» **YOUR TASK**:
Beneath this task are records; print exactly the stretch of them from the line with "def State.txSuccess (s" through the line with "state := if", both ends included.

» **MATERIAL FOR THIS EXERCISE**:

/-- The frame a controller offers at an arbitration at local time `mark`, of those not `held`. -/
def BusCtl.candidate (c : BusCtl) (trio : Bool) (mark : Nat) (held : TxFrame → Bool) : Option TxFrame :=
  let old (f : TxFrame) : Bool := decide (f.since ≤ mark)
  let free := c.objs.filter (fun f => !held f)
  let obj := if trio then lowestId (free.filter old) else (free.head?).filter old
  lowestId ((c.proto.take 8).filter old ++ obj.toList)

/-- A frame of an `AUTH` object is held back while `TIME_UNALIGNED` is set (R316). -/
def State.held (s : State) (f : TxFrame) : Bool :=
  s.unaligned && (match f.role with
    | .object o => (match imgEntry s.cfg.img 0x51 o with | some a => tst (s.cfg.img.u8 (a + 1)) 5 | none => false)
    | _ => false)

/-- State in which controller `b` sent a frame whose sync mark lies at `mark`: the frame in progress at a commit is finished in
the state before it (R326). -/
def State.stateAt (s : State) (b mark : Nat) : BusState :=
  match (s.ctl b).cut with
  | some x => if mark < x.1 then x.2.1 else (s.ctl b).state
  | none => (s.ctl b).state

/-- The frame that controller `b` had on offer at local time `mark`, under the transmit mode of then (R294, R326). -/
def State.offer (s : State) (b mark : Nat) : Option TxFrame :=
  let trio := match (s.ctl b).cut with | some x => if mark < x.1 then x.2.2 else s.busOpt b 4 | none => s.busOpt b 4
  (s.ctl b).candidate trio mark s.held

/-- The first frame of a list equal to `f` is left out. -/
def dropFrame (f : TxFrame) : List TxFrame → List TxFrame
  | [] => []
  | x :: r => if x = f then r else x :: dropFrame f r

/-- A frame leaves the buffers. -/
def BusCtl.remove (c : BusCtl) (f : TxFrame) : BusCtl :=
  { c with proto := dropFrame f c.proto, objs := dropFrame f c.objs }

/-- Role of the content that an attempt with its sync mark at `mark` carried. -/
def TxFrame.roleAt (f : TxFrame) (mark : Nat) : TxRole :=
  if f.put ≤ mark then f.role
  else match f.past.find? (fun x => decide (x.1 ≤ mark)) with | some x => x.2 | none => f.role

/-- Frame `x` fell due before `g`, or with it and as that of a lower object (R294). -/
def TxFrame.dueFirst (g x : TxFrame) : Bool :=
  let k (f : TxFrame) : Nat := match f.role with | .object o => o | _ => 0
  decide (x.since < g.since) || (decide (x.since = g.since) && decide (k x ≤ k g))

/-- What a successful transmission leaves of the frame in the buffers: content that came during the attempt falls due as a
frame of its own, with its requests and no clash counted (R295, R296). -/
def BusCtl.sent (c : BusCtl) (f : TxFrame) (mark : Nat) : BusCtl :=
  let c1 := c.remove f
  if mark < f.put then
    let g := { f with since := f.put, past := [], asks := f.asks.filter (fun a => decide (mark < a.2)), clashes := 0 }
    if c.objs.contains f then
      { c1 with objs := c1.objs.takeWhile g.dueFirst ++ g :: c1.objs.dropWhile g.dueFirst }
    else { c1 with proto := c1.proto ++ [g] }
  else c1

/-- A flight that waits for a bus object's transmission. -/
def isSend (fl : Nat) (w : Wait) : Bool :=
  (match w.kind with | .busSend _ _ => true | _ => false) && decide (w.fl.id = fl)

/-- The request of a `BUS_OBJ_SEND` completes; no frame waits for it any more. -/
def State.sendDone (s : State) (fl : Nat) (st : Status) (d : Nat) (p : List Byte) : State :=
  let ws := s.host.waits.filter (isSend fl)
  let s1 := { s with host := { s.host with waits := s.host.waits.filter (fun w => !isSend fl w) } }
  let s2 := ws.foldl (fun s w => s.complete w.fl st d p) s1
  s2.modBus (fun n => { n with ctl := n.ctl.map (fun c =>
    { c with objs := c.objs.map (fun f => { f with asks := f.asks.filter (fun a => decide (a.1 ≠ fl)) }) }) })

/-- `TIME_FU` for a reference that has been transmitted with its sync mark at network time `m` (R307, Table 11.7); a node that
is no longer the master sends none (R309). -/
def State.followUp (s : State) (b seq m : Nat) : State :=
  if !s.bus.net.isMaster then s
  else s.sendProto b 0 0x01 seq (le8 seq ++ le8 (s.busField 4 3 1) ++ le8 s.bus.net.state ++ le8 0 ++ le64 (tsOf m s.timeQuality) ++
    le16 (m % 1000) ++ le16 0) .other

/-- A frame with a data phase: a node-protocol frame, or one of an object with `FD_BRS` (Table 11.11). -/
def State.dataPhase (s : State) (f : TxFrame) : Bool :=
  let brs (o : Nat) : Bool := match imgEntry s.cfg.img 0x51 o with | some a => tst (s.cfg.img.u8 (a + 1)) 3 | none => false
  match f.role with | .object o => brs o | _ => true

/-- With `TDC` the controller measures its transmitter delay in the data phase; a measurement below the filter window is
ignored (chapter 11, Table 11.14). -/
def State.measureDelay (s : State) (b : Nat) (f : TxFrame) : State :=
  if s.busOpt b 1 && s.busOpt b 5 && s.dataPhase f then
    let d := (Config.transmitterDelay s.draw.1).toNat
    s.draw.2.modCtl b (fun c => if d < s.busField b 13 1 then c else { c with txDelay := d })
  else s

/-- A frame of controller `b`, its sync mark at local time `mark` and network time `base`, has been transmitted: a reference is
followed up, requests for the object complete (R290, R295, R307, R330). -/
def State.txSuccess (s : State) (b mark base : Nat) : State :=
  if !(s.stateAt b mark).sends then s
  else
    match s.offer b mark with
    | none => s
    | some f =>
      let s0 := s.measureDelay b f
      let s1 := s0.modCtl b (fun c =>
        let t := c.tec - 1
        { c.sent f mark with txCount := satAdd 4294967295 c.txCount 1, tec := t, dominant := false,
                             state := if c.state = .errorPassive && t < 128 && c.rec_ < 128 then .errorActive else c.state })
      let s2 := match f.roleAt mark with | .timeRef seq => s1.followUp b seq base | _ => s1
      (f.asks.filter (fun a => decide (a.2 ≤ mark))).foldl
        (fun s a => s.sendDone a.1 .ok 0 (le64 (tsOf base s.timeQuality))) s2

» **WRITTEN RESPONSE**:
def State.txSuccess (s : State) (b mark base : Nat) : State :=
  if !(s.stateAt b mark).sends then s
  else
    match s.offer b mark with
    | none => s
    | some f =>
      let s0 := s.measureDelay b f
      let s1 := s0.modCtl b (fun c =>
        let t := c.tec - 1
        { c.sent f mark with txCount := satAdd 4294967295 c.txCount 1, tec := t, dominant := false,
                             state := if c.state = .errorPassive && t < 128 && c.rec_ < 128 then .errorActive else c.state })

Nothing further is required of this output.